Work task: From the listing below, copy only the lines from the line that contains "k).pre0 = s.pre0 := rfl" to the line that contains "k).preSaved = s.preSaved := rfl", counting those two lines as part of the copy.

Stored data:
-- ==== Sys2Proof/Laws/State.lean ====
section
/-! SUPPORT. What each update of the state leaves of each field. -/
namespace Sys2Proof.Machine

@[simp] theorem State.putGang_mem (s : State) (g : Gang) : (s.putGang g).mem = s.mem := rfl
@[simp] theorem State.putGang_memPois (s : State) (g : Gang) : (s.putGang g).memPois = s.memPois := rfl
@[simp] theorem State.putGang_vers (s : State) (g : Gang) : (s.putGang g).vers = s.vers := rfl
@[simp] theorem State.putGang_ctxRegs (s : State) (g : Gang) : (s.putGang g).ctxRegs = s.ctxRegs := rfl
@[simp] theorem State.putGang_tlb (s : State) (g : Gang) : (s.putGang g).tlb = s.tlb := rfl
@[simp] theorem State.putGang_walking (s : State) (g : Gang) : (s.putGang g).walking = s.walking := rfl
@[simp] theorem State.putGang_grants (s : State) (g : Gang) : (s.putGang g).grants = s.grants := rfl
@[simp] theorem State.putGang_fqPend (s : State) (g : Gang) : (s.putGang g).fqPend = s.fqPend := rfl
@[simp] theorem State.putGang_held (s : State) (g : Gang) : (s.putGang g).held = s.held := rfl
@[simp] theorem State.putGang_qtbase (s : State) (g : Gang) : (s.putGang g).qtbase = s.qtbase := rfl
@[simp] theorem State.putGang_kickFrame (s : State) (g : Gang) : (s.putGang g).kickFrame = s.kickFrame := rfl
@[simp] theorem State.putGang_qFresh (s : State) (g : Gang) : (s.putGang g).qFresh = s.qFresh := rfl
@[simp] theorem State.putGang_pre0 (s : State) (g : Gang) : (s.putGang g).pre0 = s.pre0 := rfl
@[simp] theorem State.putGang_pre1 (s : State) (g : Gang) : (s.putGang g).pre1 = s.pre1 := rfl
@[simp] theorem State.putGang_preCrews (s : State) (g : Gang) : (s.putGang g).preCrews = s.preCrews := rfl
@[simp] theorem State.putGang_preSaved (s : State) (g : Gang) : (s.putGang g).preSaved = s.preSaved := rfl
@[simp] theorem State.putGang_acl (s : State) (g : Gang) : (s.putGang g).acl = s.acl := rfl
@[simp] theorem State.putGang_kicks (s : State) (g : Gang) : (s.putGang g).kicks = s.kicks := rfl
@[simp] theorem State.putGang_kicksHeld (s : State) (g : Gang) : (s.putGang g).kicksHeld = s.kicksHeld := rfl
@[simp] theorem State.putGang_pool0 (s : State) (g : Gang) : (s.putGang g).pool0 = s.pool0 := rfl
@[simp] theorem State.putGang_pool1 (s : State) (g : Gang) : (s.putGang g).pool1 = s.pool1 := rfl
@[simp] theorem State.putGang_lastGrant0 (s : State) (g : Gang) : (s.putGang g).lastGrant0 = s.lastGrant0 := rfl
@[simp] theorem State.putGang_lastGrant1 (s : State) (g : Gang) : (s.putGang g).lastGrant1 = s.lastGrant1 := rfl
@[simp] theorem State.putGang_ctr (s : State) (g : Gang) : (s.putGang g).ctr = s.ctr := rfl
@[simp] theorem State.putGang_ctrAt (s : State) (g : Gang) : (s.putGang g).ctrAt = s.ctrAt := rfl
@[simp] theorem State.putGang_readyBits (s : State) (g : Gang) : (s.putGang g).readyBits = s.readyBits := rfl
@[simp] theorem State.putGang_boot (s : State) (g : Gang) : (s.putGang g).boot = s.boot := rfl
@[simp] theorem State.putGang_image (s : State) (g : Gang) : (s.putGang g).image = s.image := rfl
@[simp] theorem State.putGang_watts (s : State) (g : Gang) : (s.putGang g).watts = s.watts := rfl
@[simp] theorem State.putGang_zeroAt (s : State) (g : Gang) : (s.putGang g).zeroAt = s.zeroAt := rfl
@[simp] theorem State.putGang_fatal (s : State) (g : Gang) : (s.putGang g).fatal = s.fatal := rfl
@[simp] theorem State.putGang_dumpBase (s : State) (g : Gang) : (s.putGang g).dumpBase = s.dumpBase := rfl
@[simp] theorem State.putGang_dumpLen (s : State) (g : Gang) : (s.putGang g).dumpLen = s.dumpLen := rfl
@[simp] theorem State.putGang_host (s : State) (g : Gang) : (s.putGang g).host = s.host := rfl
@[simp] theorem State.putGang_bar0 (s : State) (g : Gang) : (s.putGang g).bar0 = s.bar0 := rfl
@[simp] theorem State.putGang_bar1 (s : State) (g : Gang) : (s.putGang g).bar1 = s.bar1 := rfl
@[simp] theorem State.putGang_submitted (s : State) (g : Gang) : (s.putGang g).submitted = s.submitted := rfl
@[simp] theorem State.putGang_mbox (s : State) (g : Gang) : (s.putGang g).mbox = s.mbox := rfl
@[simp] theorem State.putGang_reports (s : State) (g : Gang) : (s.putGang g).reports = s.reports := rfl
@[simp] theorem State.putGang_ports (s : State) (g : Gang) : (s.putGang g).ports = s.ports := rfl
@[simp] theorem State.putGang_peerNo (s : State) (g : Gang) : (s.putGang g).peerNo = s.peerNo := rfl
@[simp] theorem State.putGang_far (s : State) (g : Gang) : (s.putGang g).far = s.far := rfl
@[simp] theorem State.putGang_farOut (s : State) (g : Gang) : (s.putGang g).farOut = s.farOut := rfl
@[simp] theorem State.putGang_farIn (s : State) (g : Gang) : (s.putGang g).farIn = s.farIn := rfl
@[simp] theorem State.putGang_launches (s : State) (g : Gang) : (s.putGang g).launches = s.launches := rfl
@[simp] theorem State.putGang_crews (s : State) (g : Gang) : (s.putGang g).crews = s.crews := rfl
@[simp] theorem State.putGang_cores (s : State) (g : Gang) : (s.putGang g).cores = s.cores := rfl
@[simp] theorem State.putGang_ctxs (s : State) (g : Gang) : (s.putGang g).ctxs = s.ctxs := rfl
@[simp] theorem State.putGang_leases (s : State) (g : Gang) : (s.putGang g).leases = s.leases := rfl
@[simp] theorem State.putGang_recovered (s : State) (g : Gang) : (s.putGang g).recovered = s.recovered := rfl
@[simp] theorem State.putGang_recovering (s : State) (g : Gang) : (s.putGang g).recovering = s.recovering := rfl
@[simp] theorem State.putGang_outside (s : State) (g : Gang) : (s.putGang g).outside = s.outside := rfl
@[simp] theorem State.putGang_cur (s : State) (g : Gang) : (s.putGang g).cur = s.cur := rfl
@[simp] theorem State.putGang_agenda (s : State) (g : Gang) : (s.putGang g).agenda = s.agenda := rfl
@[simp] theorem State.putGang_picks (s : State) (g : Gang) : (s.putGang g).picks = s.picks := rfl
@[simp] theorem State.putGang_nextId (s : State) (g : Gang) : (s.putGang g).nextId = s.nextId := rfl
@[simp] theorem State.putGang_nextLaunch (s : State) (g : Gang) : (s.putGang g).nextLaunch = s.nextLaunch := rfl
@[simp] theorem State.putGang_nextCrew (s : State) (g : Gang) : (s.putGang g).nextCrew = s.nextCrew := rfl
@[simp] theorem State.putGang_nextAge (s : State) (g : Gang) : (s.putGang g).nextAge = s.nextAge := rfl
@[simp] theorem State.putGang_turn (s : State) (g : Gang) : (s.putGang g).turn = s.turn := rfl

@[simp] theorem State.dropGang_mem (s : State) (c k : Nat) : (s.dropGang c k).mem = s.mem := rfl
@[simp] theorem State.dropGang_memPois (s : State) (c k : Nat) : (s.dropGang c k).memPois = s.memPois := rfl
@[simp] theorem State.dropGang_vers (s : State) (c k : Nat) : (s.dropGang c k).vers = s.vers := rfl
@[simp] theorem State.dropGang_ctxRegs (s : State) (c k : Nat) : (s.dropGang c k).ctxRegs = s.ctxRegs := rfl
@[simp] theorem State.dropGang_tlb (s : State) (c k : Nat) : (s.dropGang c k).tlb = s.tlb := rfl
@[simp] theorem State.dropGang_walking (s : State) (c k : Nat) : (s.dropGang c k).walking = s.walking := rfl
@[simp] theorem State.dropGang_grants (s : State) (c k : Nat) : (s.dropGang c k).grants = s.grants := rfl
@[simp] theorem State.dropGang_fqPend (s : State) (c k : Nat) : (s.dropGang c k).fqPend = s.fqPend := rfl
@[simp] theorem State.dropGang_held (s : State) (c k : Nat) : (s.dropGang c k).held = s.held := rfl
@[simp] theorem State.dropGang_qtbase (s : State) (c k : Nat) : (s.dropGang c k).qtbase = s.qtbase := rfl
@[simp] theorem State.dropGang_kickFrame (s : State) (c k : Nat) : (s.dropGang c k).kickFrame = s.kickFrame := rfl
@[simp] theorem State.dropGang_qFresh (s : State) (c k : Nat) : (s.dropGang c k).qFresh = s.qFresh := rfl
@[simp] theorem State.dropGang_pre0 (s : State) (c k : Nat) : (s.dropGang c k).pre0 = s.pre0 := rfl
@[simp] theorem State.dropGang_pre1 (s : State) (c k : Nat) : (s.dropGang c k).pre1 = s.pre1 := rfl
@[simp] theorem State.dropGang_preCrews (s : State) (c k : Nat) : (s.dropGang c k).preCrews = s.preCrews := rfl
@[simp] theorem State.dropGang_preSaved (s : State) (c k : Nat) : (s.dropGang c k).preSaved = s.preSaved := rfl
@[simp] theorem State.dropGang_acl (s : State) (c k : Nat) : (s.dropGang c k).acl = s.acl := rfl
@[simp] theorem State.dropGang_kicks (s : State) (c k : Nat) : (s.dropGang c k).kicks = s.kicks := rfl
@[simp] theorem State.dropGang_kicksHeld (s : State) (c k : Nat) : (s.dropGang c k).kicksHeld = s.kicksHeld := rfl
@[simp] theorem State.dropGang_pool0 (s : State) (c k : Nat) : (s.dropGang c k).pool0 = s.pool0 := rfl
@[simp] theorem State.dropGang_pool1 (s : State) (c k : Nat) : (s.dropGang c k).pool1 = s.pool1 := rfl
@[simp] theorem State.dropGang_lastGrant0 (s : State) (c k : Nat) : (s.dropGang c k).lastGrant0 = s.lastGrant0 := rfl
@[simp] theorem State.dropGang_lastGrant1 (s : State) (c k : Nat) : (s.dropGang c k).lastGrant1 = s.lastGrant1 := rfl
@[simp] theorem State.dropGang_ctr (s : State) (c k : Nat) : (s.dropGang c k).ctr = s.ctr := rfl
@[simp] theorem State.dropGang_ctrAt (s : State) (c k : Nat) : (s.dropGang c k).ctrAt = s.ctrAt := rfl
@[simp] theorem State.dropGang_readyBits (s : State) (c k : Nat) : (s.dropGang c k).readyBits = s.readyBits := rfl
@[simp] theorem State.dropGang_boot (s : State) (c k : Nat) : (s.dropGang c k).boot = s.boot := rfl
@[simp] theorem State.dropGang_image (s : State) (c k : Nat) : (s.dropGang c k).image = s.image := rfl
@[simp] theorem State.dropGang_watts (s : State) (c k : Nat) : (s.dropGang c k).watts = s.watts := rfl
@[simp] theorem State.dropGang_zeroAt (s : State) (c k : Nat) : (s.dropGang c k).zeroAt = s.zeroAt := rfl
@[simp] theorem State.dropGang_fatal (s : State) (c k : Nat) : (s.dropGang c k).fatal = s.fatal := rfl
@[simp] theorem State.dropGang_dumpBase (s : State) (c k : Nat) : (s.dropGang c k).dumpBase = s.dumpBase := rfl
@[simp] theorem State.dropGang_dumpLen (s : State) (c k : Nat) : (s.dropGang c k).dumpLen = s.dumpLen := rfl
@[simp] theorem State.dropGang_host (s : State) (c k : Nat) : (s.dropGang c k).host = s.host := rfl
@[simp] theorem State.dropGang_bar0 (s : State) (c k : Nat) : (s.dropGang c k).bar0 = s.bar0 := rfl
@[simp] theorem State.dropGang_bar1 (s : State) (c k : Nat) : (s.dropGang c k).bar1 = s.bar1 := rfl
@[simp] theorem State.dropGang_submitted (s : State) (c k : Nat) : (s.dropGang c k).submitted = s.submitted := rfl
@[simp] theorem State.dropGang_mbox (s : State) (c k : Nat) : (s.dropGang c k).mbox = s.mbox := rfl
@[simp] theorem State.dropGang_reports (s : State) (c k : Nat) : (s.dropGang c k).reports = s.reports := rfl
@[simp] theorem State.dropGang_ports (s : State) (c k : Nat) : (s.dropGang c k).ports = s.ports := rfl
@[simp] theorem State.dropGang_peerNo (s : State) (c k : Nat) : (s.dropGang c k).peerNo = s.peerNo := rfl
@[simp] theorem State.dropGang_far (s : State) (c k : Nat) : (s.dropGang c k).far = s.far := rfl
@[simp] theorem State.dropGang_farOut (s : State) (c k : Nat) : (s.dropGang c k).farOut = s.farOut := rfl
@[simp] theorem State.dropGang_farIn (s : State) (c k : Nat) : (s.dropGang c k).farIn = s.farIn := rfl
@[simp] theorem State.dropGang_launches (s : State) (c k : Nat) : (s.dropGang c k).launches = s.launches := rfl
@[simp] theorem State.dropGang_crews (s : State) (c k : Nat) : (s.dropGang c k).crews = s.crews := rfl
@[simp] theorem State.dropGang_cores (s : State) (c k : Nat) : (s.dropGang c k).cores = s.cores := rfl
@[simp] theorem State.dropGang_ctxs (s : State) (c k : Nat) : (s.dropGang c k).ctxs = s.ctxs := rfl
@[simp] theorem State.dropGang_leases (s : State) (c k : Nat) : (s.dropGang c k).leases = s.leases := rfl
@[simp] theorem State.dropGang_recovered (s : State) (c k : Nat) : (s.dropGang c k).recovered = s.recovered := rfl
@[simp] theorem State.dropGang_recovering (s : State) (c k : Nat) : (s.dropGang c k).recovering = s.recovering := rfl
@[simp] theorem State.dropGang_outside (s : State) (c k : Nat) : (s.dropGang c k).outside = s.outside := rfl
@[simp] theorem State.dropGang_cur (s : State) (c k : Nat) : (s.dropGang c k).cur = s.cur := rfl
@[simp] theorem State.dropGang_agenda (s : State) (c k : Nat) : (s.dropGang c k).agenda = s.agenda := rfl
@[simp] theorem State.dropGang_picks (s : State) (c k : Nat) : (s.dropGang c k).picks = s.picks := rfl
@[simp] theorem State.dropGang_nextId (s : State) (c k : Nat) : (s.dropGang c k).nextId = s.nextId := rfl
@[simp] theorem State.dropGang_nextLaunch (s : State) (c k : Nat) : (s.dropGang c k).nextLaunch = s.nextLaunch := rfl
@[simp] theorem State.dropGang_nextCrew (s : State) (c k : Nat) : (s.dropGang c k).nextCrew = s.nextCrew := rfl
@[simp] theorem State.dropGang_nextAge (s : State) (c k : Nat) : (s.dropGang c k).nextAge = s.nextAge := rfl
@[simp] theorem State.dropGang_turn (s : State) (c k : Nat) : (s.dropGang c k).turn = s.turn := rfl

Your solution:
@[simp] theorem State.dropGang_pre0 (s : State) (c k : Nat) : (s.dropGang c k).pre0 = s.pre0 := rfl
@[simp] theorem State.dropGang_pre1 (s : State) (c k : Nat) : (s.dropGang c k).pre1 = s.pre1 := rfl
@[simp] theorem State.dropGang_preCrews (s : State) (c k : Nat) : (s.dropGang c k).preCrews = s.preCrews := rfl
@[simp] theorem State.dropGang_preSaved (s : State) (c k : Nat) : (s.dropGang c k).preSaved = s.preSaved := rfl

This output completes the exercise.